The selection of materials for gathering and transportation pipelines in oil and gas fields should focus on design pressure, temperature, service life, the nature of the corrosive medium, and the production conditions of oil, gas, and water. Early assessment of the corrosive medium conditions is essential. For design conditions with a carbon dioxide partial pressure below 0.021 MPa and a hydrogen sulfide partial pressure below 0.3 kPa, carbon steel or other cost-effective materials may be suitable. When design conditions exceed these thresholds, the suitability of the pipe should be assessed using relevant material selection standards, calculation software, or laboratory tests. An economic evaluation of suitable materials should then be conducted before finalizing the material selection strategy, as illustrated in Figure 3.
Figure 3 Selection process of oil and gas field gathering and transportation pipes
2.1 Corrosion Evaluation Methods
2.1.1 Corrosion Evaluation Standards
Due to the complexity of corrosive environments in oil and gas gathering and transportation systems, providing standardized guidelines for material selection under conditions with multiple corrosive agents is challenging. However, certain standards provide explicit guidance for individual corrosion factors.
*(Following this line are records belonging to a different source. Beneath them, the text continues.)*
-- ==== Sys2Proof/Machine/Send.lean ====
section
/-! DEFINITION. Retransmission on request, and port commits (R263 to R266, R276, R282, R283, R289, R290). -/

namespace Sys2Proof.Machine

/-! ### NACKs (R263 to R266) -/

/-- The sequence numbers an FCI entry names: PID, then the set bits of BLP from bit 0 up. -/
def named (e : Nat × Nat) : List Nat := e.1 % 65536 :: ((List.range 16).filter fun i => bit e.2 i).map fun i => (e.1 + 1 + i) % 65536

/-- Packets requested and not yet resent on a die. -/
def Sys.requested (y : Sys) (d : Nat) : Nat :=
  ((y.net.queues.filter fun q => q.die == d && q.kind == 2).map fun q => q.pkts.length).foldl (· + ·) 0

/-- The bucket of a channel's resends, filled to now (R265). -/
def Sys.rtxTokens (y : Sys) (n : Nat) : Int :=
  let c := y.chan n
  min ((y.cfgN n (Ob.RtxBurst n) * 65536 : Nat) : Int) (c.tokens + ((y.now - c.tokensAt) * y.cfgN n (Ob.RtxRateMax n) / 8000000000 : Nat))

/-- The stored packet that a number names, while it may be resent (R264). -/
def Sys.rtxFind (y : Sys) (n d s : Nat) : Option RtxSlot :=
  let c := y.chan n
  let m := y.view (y.fig n).tb (.ch n)
  ((Tab.find (fun _ => []) c.rtx d).find? fun e => e.1 == s % max 1 c.rtxK && e.2.seq == s &&
    decide (m.read y.now - m.read e.2.launch ≤ msU c.rtxEff)).map Prod.snd

/-- One number of a NACK is served: the packet goes from the leg's address and port to the sender of the NACK (R264, R265). -/
def Sys.resend (n : Nat) (l : OutLeg) (h : PktHdr) (mac s : Nat) (y : Sys) : Sys :=
  let d := portDie l.port
  match y.rtxFind n d s with
  | none => y.bump (Ob.RtxMiss n) 1
  | some e =>
    let k := y.onLeg { l with dst := h.src, udp := h.srcUdp } (rtpBytes e.pkt.carry) e.pkt
    let need : Int := ((y.counted l.port k.bytes * 65536 : Nat) : Int)
    let have_ := y.rtxTokens n
    if have_ < need then (y.bump (Ob.RtxRateDropped n) 1).raiseLimited 0x0F04 n d n
    else
      let y := y.onChan n fun c => { c with tokens := have_ - need, tokensAt := y.now }
      match y.net.queues.find? fun q => q.port == l.port && q.owner == .ch n && q.kind == 2 with
      | none => y
      | some q => (y.enqueue q { k with cls := q.cls, src := y.legAddr l, mac := mac, slot := none, stored := false }).2

/-- GENERIC_NACK for one channel: the leg on the port answers (R263, R266). While 1,024 requested packets wait on the die the NACK is
discarded; of one that names more than there is room for, the rest counts as missed (log entry 115). -/
def Sys.nackTo (n : Nat) (h : PktHdr) (ssrc mac : Nat) (fci : List (Nat × Nat)) (y : Sys) : Sys :=
  let g := y.cfg n
  match (chOutLegs g n).find? fun l => l.port == h.port && h.dst == y.legAddr l with
  | none => y
  | some l =>
    if (g (Ob.OutRtcpUdp n)).nat ≠ h.udp ∨ (g (Ob.OutSsrc n)).nat ≠ ssrc then y
    else
      let y := y.bump (Ob.RtxNackRx n) 1
      let all := fci.flatMap named
      let d := portDie h.port
      let room := 1024 - y.requested d
      if (y.chan n).rtxK = 0 then y.bump (Ob.RtxMiss n) all.length
      else if room = 0 then (y.bump (Ob.RtxQueueDropped n) 1).raiseLimited 0x0F05 d d n
      else (y.each (all.take room) (Sys.resend n l h mac)).bump (Ob.RtxMiss n) (all.length - room)

/-- GENERIC_NACK (R264): launches that are due write their slots first (R266). -/
def Sys.nack (h : PktHdr) (ssrc mac : Nat) (fci : List (Nat × Nat)) (y : Sys) : Sys :=
  if y.portUp h.port then ((y.choose h.port).each y.activeChans fun n y => y.nackTo n h ssrc mac fci).choose h.port else y

/-! ### Port commits (R276, R282, R283, R289, R290) -/

/-- The set a commit of a port covers. -/
def portOwns (p k : Nat) : Bool :=
  k / 256 == Ob.PortCommit p / 256 && ((decide (1 ≤ k % 256) && decide (k % 256 ≤ 9)) || (decide (0x10 ≤ k % 256) && decide (k % 256 ≤ 0x1F)))

/-- The checks of R290 in order. -/
def Sys.portCommitChecks (y : Sys) (p : Nat) (g : Nat → Val) : List (Bool × Nat) :=
  let l := gclOf g p
  let on := (g (Ob.GclEnable p)).nat == 1
  let now := y.tbNow (g (Ob.PortTimeBase p)).nat
  let near := (ofTime96 (g (Ob.GclBaseTime p)).nat - now).natAbs ≤ secU (39 * 3600)
  [(!on || ((l.all fun e => decide (64 ≤ e.2) && decide (e.2 ≤ 1000000000)) && decide (gclCycle l ≤ 1000000000) && decide near), 0x1022),
   ((List.range 8).all fun c => decide ((g (Ob.PortClassRate p c)).nat ≤ y.portRate p), 0x1023),
   (y.net.queues.all fun q => q.port != p || decide (2 < q.kind) || classOpen g p q.cls, 0x1020)]

/-- The commit boundary X (R289), on the new `PortTimeBase`. -/
def Sys.portX (y : Sys) (p : Nat) (g : Nat → Val) : Int :=
  let t := y.tbNow (g (Ob.PortTimeBase p)).nat + usU 250
  if (g (Ob.GclEnable p)).nat = 1 then
    let b := ofTime96 (g (Ob.GclBaseTime p)).nat
    let c : Int := nsU (max 1 (gclCycle (gclOf g p)))
    if atOrAfter b t then b else b + (tdiff t b + c - 1) / c * c
  else (t + usU 125 - 1) / usU 125 * usU 125

/-- A write of 1 to PortCommit (R289, R290). -/
def Sys.portCommit (p : Nat) (y : Sys) : WriteRes :=
  let own := portOwns p
  let g := y.checkVal own
  match firstFail (y.portCommitChecks p g) with
  | some r => y.refuseCommit (Ob.PortCommit p) r 0x1002 (portDie p) p
  | none => accept (y.acceptCommit (Ob.PortCommit p) own (y.portX p g))

/-- A class's shaper at X (R282, R283). -/
def Cls.recommit (x : Cls) (now rate burst : Nat) : Cls :=
  let on := x.shaped now
  let n := x.count now
  if rate ≠ 0 then
    { x with tokens := if on then min n ((burst * 65536 : Nat) : Int) else ((burst * 65536 : Nat) : Int), at_ := now, rate := rate, burst := burst, ending := false }
  else if on ∧ n < 0 then { x with tokens := n, at_ := now, burst := burst, ending := true }
  else { x with tokens := ((burst * 65536 : Nat) : Int), at_ := now, rate := 0, burst := burst, ending := false }

/-- A class's shaper takes its rate and burst at X; in debt it enters its eligible time on the wheel (R282). -/
def Sys.recommit (p c : Nat) (y : Sys) : Sys :=
  let x := (y.cls p c).recommit y.now (y.nat (Ob.PortClassRate p c)) (y.nat (Ob.PortClassBurst p c))
  let y := y.setCls p c x
  if x.shaped y.now ∧ x.tokens < 0 then y.enterWheel p (some c) x.eligible else y.leaveWheel p c

/-- A set of a port applies at its X. -/
def Sys.portApply (p : Nat) (q : Pend) (y : Sys) : Sys :=
  let y := { y with pend := y.pend.filter fun (o : Pend) => !(o.key == q.key && o.at_ == q.at_) }
  let y := y.applySet q.set
  let y := y.each (List.range 8) (Sys.recommit p)
  let y := y.mapQueues fun o =>
    if o.port = p ∧ o.kind = 3 then { o with cls := y.nat (Ob.PortPtpClass p) }
    else if o.port = p ∧ o.kind = 4 then { o with cls := y.nat (Ob.PortCtlClass p) } else o
  let y := ((y.bump (Ob.PortCommitCount p) 1).setInt (Ob.GclApplied p) (time96 q.at_)).raise 0x1001 (portDie p) p
  (if y.pend.any fun o => o.key == q.key then y else y.setInt (Ob.PortCommitState p) 0).headTests p

/-- PORT_COMMIT_BOUNDARY (R289). -/
def Sys.portBoundary (p : Nat) (y : Sys) : Sys :=
  let due := y.pend.filter fun (q : Pend) => q.key == Ob.PortCommit p &&
    atOrAfter (y.tbNow (y.ofSet q.set (Ob.PortTimeBase p)).nat) q.at_
  if due.isEmpty then y else ((y.each due (Sys.portApply p)).tbSettle).choose p

/-! ### The commands -/

/-- SIGNATURE_COMPLETE (R259). -/
def execSignatureComplete (dt ch : Nat) (s : State) : Res := act dt (Sys.signDone ch) s

/-- PORT_COMMIT_BOUNDARY (R289). -/
def execPortCommitBoundary (dt port : Nat) (s : State) : Res := act dt (Sys.portBoundary port) s

/-- GENERIC_NACK (R264). -/
def execGenericNack (dt : Nat) (hdr : PktHdr) (ssrc srcMac : Nat) (fci : List (Nat × Nat)) (s : State) : Res :=
  act dt (Sys.nack hdr ssrc srcMac fci) s

end Sys2Proof.Machine
end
(1) Carbon Monoxide (CO) Corrosion: According to SY/T 0076-2008 'Natural Gas Dehydration Design Specifications,' when the CO partial pressure exceeds 0.021 MPa, corrosion protection measures must be implemented. The diagram for corrosion prediction, located in the appendix, can be used, in conjunction with temperature and CO₂ partial pressure, to evaluate the corrosion rate on carbon steel. This method is typically more conservative than other prediction methods.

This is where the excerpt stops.